_TASK DIRECTIONS_
From the entries below, output the line with "padTo 256 (leBytes" and each following line up to and including the line with "startCheck (readAnchor (anchor 4194304 256 16 4096 7", exactly as written.

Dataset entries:
/-- Two holds of one expiry and two entries due at one time, in order. -/
theorem witness_lists_in_order :
    let s : State := { sound with
      clock := ⟨0, some 9, [⟨4, .selling, 50⟩, ⟨5, .selling, 50⟩, ⟨0, .selling, 51⟩]⟩
      shows := { sound.shows with
        holds := put sound.shows.holds 191 ⟨0, some ⟨2, 5, 0, 300, 0, 2⟩⟩, holdList := [3, 191] } }
    ListsInOrder s ∧ step s = .next (after .tick { s with pending := [] }) :=
  ⟨⟨by decide +kernel, by decide +kernel, by decide +kernel, by decide +kernel, by decide +kernel⟩, rfl⟩

theorem witness_StepsKeepCapacities : WithinCapacity sound where
  intake := by decide +kernel
  replies := by decide +kernel
  control := by decide +kernel
  onAir := by decide +kernel

theorem witness_StepsKeepTheWritePathSound : WritePathSound sound where
  oneOfEach := by decide +kernel
  memory := by decide +kernel
  aligned := by decide +kernel

/-! ## Registers -/

/-- Every slot of the read engine in use. -/
def readsFull (s : State) : State :=
  { s with reads := { s.reads with slots := Vector.replicate 32 (some ⟨.header 0 0, 64, 32, false⟩) } }

/-- A read slot free, and none. -/
theorem witness_read_slots :
    running.reads.slots[(31 : ReadSlot)] = none ∧
      (∀ i : ReadSlot, (readsFull running).reads.slots[i] ≠ none) := by decide +kernel

/-- CONTROL with LOBBY_RESET alone; the window known and not known, with a write of a mirror record, of a
fault record, of an anchor word and of an outcome queued; a display not OFF whose link is up, its
transmitter idle and not. -/
theorem witness_LobbyResetEmptiesTheTables :
    let q : List WindowWrite :=
      [⟨.mirror (.hold 191), [], false⟩, ⟨.mirror (.fault .minor), [], false⟩,
        ⟨.anchor .lobbyNow, [], true⟩, ⟨.outcome, [], false⟩]
    let s : State := { running with win := { running.win with writeQ := q } }
    let d : DisplayRec := { state := .draining, linkUp := true }
    controlLobbyReset 0x2#32 = true ∧ (s.win.windowValid = true ∧ State.reset.win.windowValid = false) ∧
      (s.win.writeQ.any (·.target == .mirror (.hold 191)) = true ∧
        s.win.writeQ.any (·.target == .mirror (.hold 190)) = false ∧
        (q.filter (·.target != .outcome)).length = 3) ∧
      (d.state ≠ .off ∧ d.linkUp = true ∧ ({} : PanelLink).tx = none ∧
        ({ tx := some .stripClear } : PanelLink).tx ≠ none) := by decide +kernel

/-- CONTROL written as it stands while STOPPED, and with RUN set while RUNNING. -/
theorem witness_AlertEnablesFollowControl :
    (controlLobbyReset 0xC#32 = false ∧ controlRun 0xC#32 = State.reset.win.runBit) ∧
      controlLobbyReset 0xD#32 = false ∧ controlRun 0xD#32 = running.win.runBit ∧
      running.win.runState ≠ .stalled := by decide +kernel

/-- A read of the publish mark outstanding. -/
def marking : State := { running with win := { running.win with markRead := some {} } }

theorem witness_AttentionReadsThePublishMark :
    State.reset.win.runState = .stopped ∧
      (marking.win.runState = .running ∧ marking.win.markRead.isSome = true) ∧
      running.win.markRead = none := by decide +kernel

theorem witness_WindowBaseTakenWhileStopped :
    State.reset.win.runState = .stopped ∧ State.reset.win.runBit = false := by decide +kernel

theorem witness_IgnoredRegisterWrites :
    0x00#12 ∉ writableOffsets ∧ 0xFFF#12 ∉ writableOffsets ∧ running.win.runState ≠ .stopped := by
  decide +kernel

theorem witness_StartReadsTheAnchor :
    controlLobbyReset 0x1#32 = false ∧ controlRun 0x1#32 = true ∧ State.reset.win.runBit = false ∧
      State.reset.win.runState = .stopped := by decide +kernel

/-- The part STALLED with RUN set. -/
def stalled : State :=
  { running with win := { running.win with runState := .stalled, stallCause := .read } }

/-- A start in progress. -/
def starting : State :=
  reading (.anchor 1) 0 256
    { ({} : State) with
      win := { runBit := true, starting := true, session := 1, anchorRead := some {} } }

theorem witness_StopByRunState :
    (controlLobbyReset 0x0#32 = false ∧ controlRun 0x0#32 = false ∧ running.win.runBit = true) ∧
      (running.win.runState = .running ∧ running.win.starting = false ∧
        running.win.flight = none) ∧
      (give 23 [] running).win.flight = some (handed 23 []) ∧
      (stalled.win.runState = .stalled ∧ stalled.win.starting = false ∧ stalled.win.runBit = true) ∧
      starting.win.runState = .stopped ∧ starting.win.starting = true ∧
      starting.win.runBit = true := by decide +kernel

theorem witness_RecoveryReadsTheAnchor :
    stalled.win.runState = .stalled ∧ controlLobbyReset 0x1#32 = false ∧ controlRun 0x1#32 = true ∧ stalled.win.runBit = true := by
  decide +kernel

/-! ## The window -/

/-- The bytes of an anchor: five words of the host, 44 bytes, the take mark, and the rest. -/
def anchor (length journal capacity mirror publish take : Nat) : List Byte :=
  padTo 256 (leBytes 4 length ++ leBytes 4 journal ++ leBytes 4 capacity ++ leBytes 4 mirror
    ++ leBytes 4 publish ++ List.replicate 44 0 ++ leBytes 4 take)

/-- All five checks passed with the marks equal, and with the journal full; check 5 failed by one; the window
not known, with a write of a record queued and with none, and known. -/
theorem witness_AnchorReadStartsOrStops :
    (starting.reads.slots[(0 : ReadSlot)] = some ⟨.anchor starting.win.session, 0, 256, false⟩ ∧
      starting.win.starting = true ∧ starting.win.runState = .stopped ∧
      starting.win.flight = none) ∧
      (anchor 4194304 256 16 4096 7 7).length = 256 ∧
      startCheck (readAnchor (anchor 4194304 256 16 4096 7 7)) = 0 ∧
      startCheck (readAnchor (anchor 4194304 256 16 4096 16 0)) = 0 ∧
      startCheck (readAnchor (anchor 4194304 256 16 4096 17 0)) = 5 ∧
      (starting.win.windowValid = false ∧
        ({ starting.win with windowValid := true } : WindowIf).windowValid = true) ∧
      (let q : List WindowWrite := [⟨.mirror (.fault .minor), [(64, [1, 2])], false⟩];
        q.any (·.target == .mirror (.fault .minor)) = true ∧
          q.any (·.target == .mirror (.showRec 0)) = false) := by decide +kernel

/-- A recovery's anchor read, with a held outcome or none. -/
def recovering (c : StallCause) (flight : Option Flight) (held : Option EntryOutcome) : State :=
  reading (.anchor 0) 0 256
    { stalled with
      win := { stalled.win with
        stallCause := c, takeMark := 7, anchorRead := some {}, flight := flight
        heldOutcome := held } }

/-- Recoveries that read a changed geometry, an inconsistent mark with and without an outcome held, a mark
at the capacity and one equal to the take mark; by cause WRITE with an outcome held, by cause READ with
an entry handed and with none; and one with no start completed. -/
theorem witness_recoveries_end :
    let s := recovering .write (some (handed 23 [])) (some ⟨.done, 5, []⟩)
    let u := recovering .read none none
    let a (journal publish : Nat) := readAnchor (anchor 4194304 journal 16 4096 publish 0)
    (s.reads.slots[(0 : ReadSlot)] = some ⟨.anchor s.win.session, 0, 256, false⟩ ∧
      u.reads.slots[(0 : ReadSlot)] = some ⟨.anchor u.win.session, 0, 256, false⟩) ∧
      (s.win.starting = false ∧ s.win.runState = .stalled ∧ s.win.startDone = true ∧
        s.win.stallCause = .write ∧ s.win.flight = some (handed 23 []) ∧
        s.win.heldOutcome = some ⟨.done, 5, []⟩ ∧ s.win.windowValid = true) ∧
      (u.win.stallCause ≠ .write ∧ u.win.flight = none ∧ u.win.heldOutcome = none ∧
        u.win.takeMark = 7 ∧
        (recovering .read (some (handed 23 [])) none).win.flight = some (handed 23 [])) ∧
      ((a 256 7).geometry = s.win.geometry ∧ (a 320 7).geometry ≠ s.win.geometry ∧
        (a 256 7).publishMark = 7 ∧ (a 256 23).publishMark ≠ 7) ∧
      (diff32 (a 256 23).publishMark 7 ≤ s.win.geometry.capacity ∧
        diff32 (a 256 7).publishMark 7 ≤ s.win.geometry.capacity ∧
        ¬ diff32 (a 256 24).publishMark 7 ≤ s.win.geometry.capacity ∧
        ¬ diff32 (a 256 6).publishMark 7 ≤ s.win.geometry.capacity) ∧
      ({ u.win with startDone := false } : WindowIf).startDone = false := by decide +kernel

/-- The poll timer run out, with no read of the mark outstanding and with one; a mark at the capacity and
one past it, with an entry being read, one handed and none. -/
theorem witness_PublishMarkReadAndTaken :
    (let s := { running with win := { running.win with pollTimer := some 0 } };
      s.win.runState = .running ∧ s.win.pollTimer = some 0 ∧ s.win.markRead = none) ∧
      (let s := { marking with win := { marking.win with pollTimer := some 0 } };
        s.win.runState = .running ∧ s.win.pollTimer = some 0 ∧ s.win.markRead.isSome = true) ∧
      ((some { slot := 3 } : Option Flight).any unread = true ∧
        (some (handed 23 [])).any unread = false ∧ (none : Option Flight).any unread = false) ∧
      (let s := reading (.publishMark 0) 16 4 marking;
        s.reads.slots[(0 : ReadSlot)] = some ⟨.publishMark s.win.session, 16, 4, false⟩ ∧
          diff32 (leNat [16, 0, 0, 0]) s.win.takeMark ≤ s.win.geometry.capacity ∧
          s.win.geometry.capacity < diff32 (leNat [17, 0, 0, 0]) s.win.takeMark ∧
          s.win.flight = none ∧ s.win.stopping = false ∧
          s.win.takeMark ≠ leNat [16, 0, 0, 0]) := by decide +kernel

/-- An entry being read, and one whose text is being read. -/
def readingEntry (phase : FlightPhase) : State :=
  { running with win := { running.win with flight := some { slot := 3, phase := phase } } }

/-- An unknown kind, bad flags, an entry handed, a text of no length, one of 121 bytes, one that ends at the
window's end and one past it. -/
theorem witness_EntriesAreCheckedAndHandedOver :
    let post (off : Nat) (n : Nat) : List Byte :=
      entryBytes 19 ([1, 10, 0, 1, 0xFF, 255, 0, 0, 60, 0, BitVec.ofNat 8 n, 0] ++ leBytes 4 off)
    let s := reading (.entry 0) 448 64 (readingEntry .reading)
    let u := reading (.text 0) 8192 120 (readingEntry .text)
    (s.reads.slots[(0 : ReadSlot)] = some ⟨.entry s.win.session, 448, 64, false⟩ ∧
      s.win.windowValid = true) ∧
      (entryKind (byteAt (entryBytes 0 []) 0).toNat = none ∧ (entryBytes 0 []).length = 64) ∧
      (entryKind (byteAt (entryBytes 23 []) 0).toNat = some .mark ∧
        byteAt (entryBytes 23 []) 1 &&& 0xFE#8 = 0#8 ∧
        byteAt (23 :: 2 :: List.replicate 62 0) 1 &&& 0xFE#8 ≠ 0#8) ∧
      (fieldAt (entryBody (post 4194304 0)) 10 1 = 0 ∧
        fieldAt (entryBody (post 4194184 120)) 12 4 + 120 = s.win.geometry.windowLength ∧
        s.win.geometry.windowLength < fieldAt (entryBody (post 4194185 120)) 12 4 + 120 ∧
        fieldAt (entryBody (post 8192 121)) 10 1 ≠ 0 ∧
        min (fieldAt (entryBody (post 8192 121)) 10 1) 120 = 120) ∧
      u.reads.slots[(0 : ReadSlot)] = some ⟨.text u.win.session, 8192, 120, false⟩ := by
  decide +kernel

/-- Reads of session 255 completing in session 0. -/
theorem witness_StaleControlReadsAreDiscarded :
    255 ≠ running.win.session ∧
      (reading (.anchor 255) 0 256 running).reads.slots[(0 : ReadSlot)] =
        some ⟨.anchor 255, 0, 256, false⟩ ∧
      (reading (.publishMark 255) 16 4 running).reads.slots[(0 : ReadSlot)] =
        some ⟨.publishMark 255, 16, 4, false⟩ ∧
      (reading (.entry 255) 256 64 running).reads.slots[(0 : ReadSlot)] =
        some ⟨.entry 255, 256, 64, false⟩ ∧
      (reading (.text 255) 900 1 running).reads.slots[(0 : ReadSlot)] =
        some ⟨.text 255, 900, 1, false⟩ := by decide +kernel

_YOUR RESPONSE_
  padTo 256 (leBytes 4 length ++ leBytes 4 journal ++ leBytes 4 capacity ++ leBytes 4 mirror
    ++ leBytes 4 publish ++ List.replicate 44 0 ++ leBytes 4 take)

/-- All five checks passed with the marks equal, and with the journal full; check 5 failed by one; the window
not known, with a write of a record queued and with none, and known. -/
theorem witness_AnchorReadStartsOrStops :
    (starting.reads.slots[(0 : ReadSlot)] = some ⟨.anchor starting.win.session, 0, 256, false⟩ ∧
      starting.win.starting = true ∧ starting.win.runState = .stopped ∧
      starting.win.flight = none) ∧
      (anchor 4194304 256 16 4096 7 7).length = 256 ∧
      startCheck (readAnchor (anchor 4194304 256 16 4096 7 7)) = 0 ∧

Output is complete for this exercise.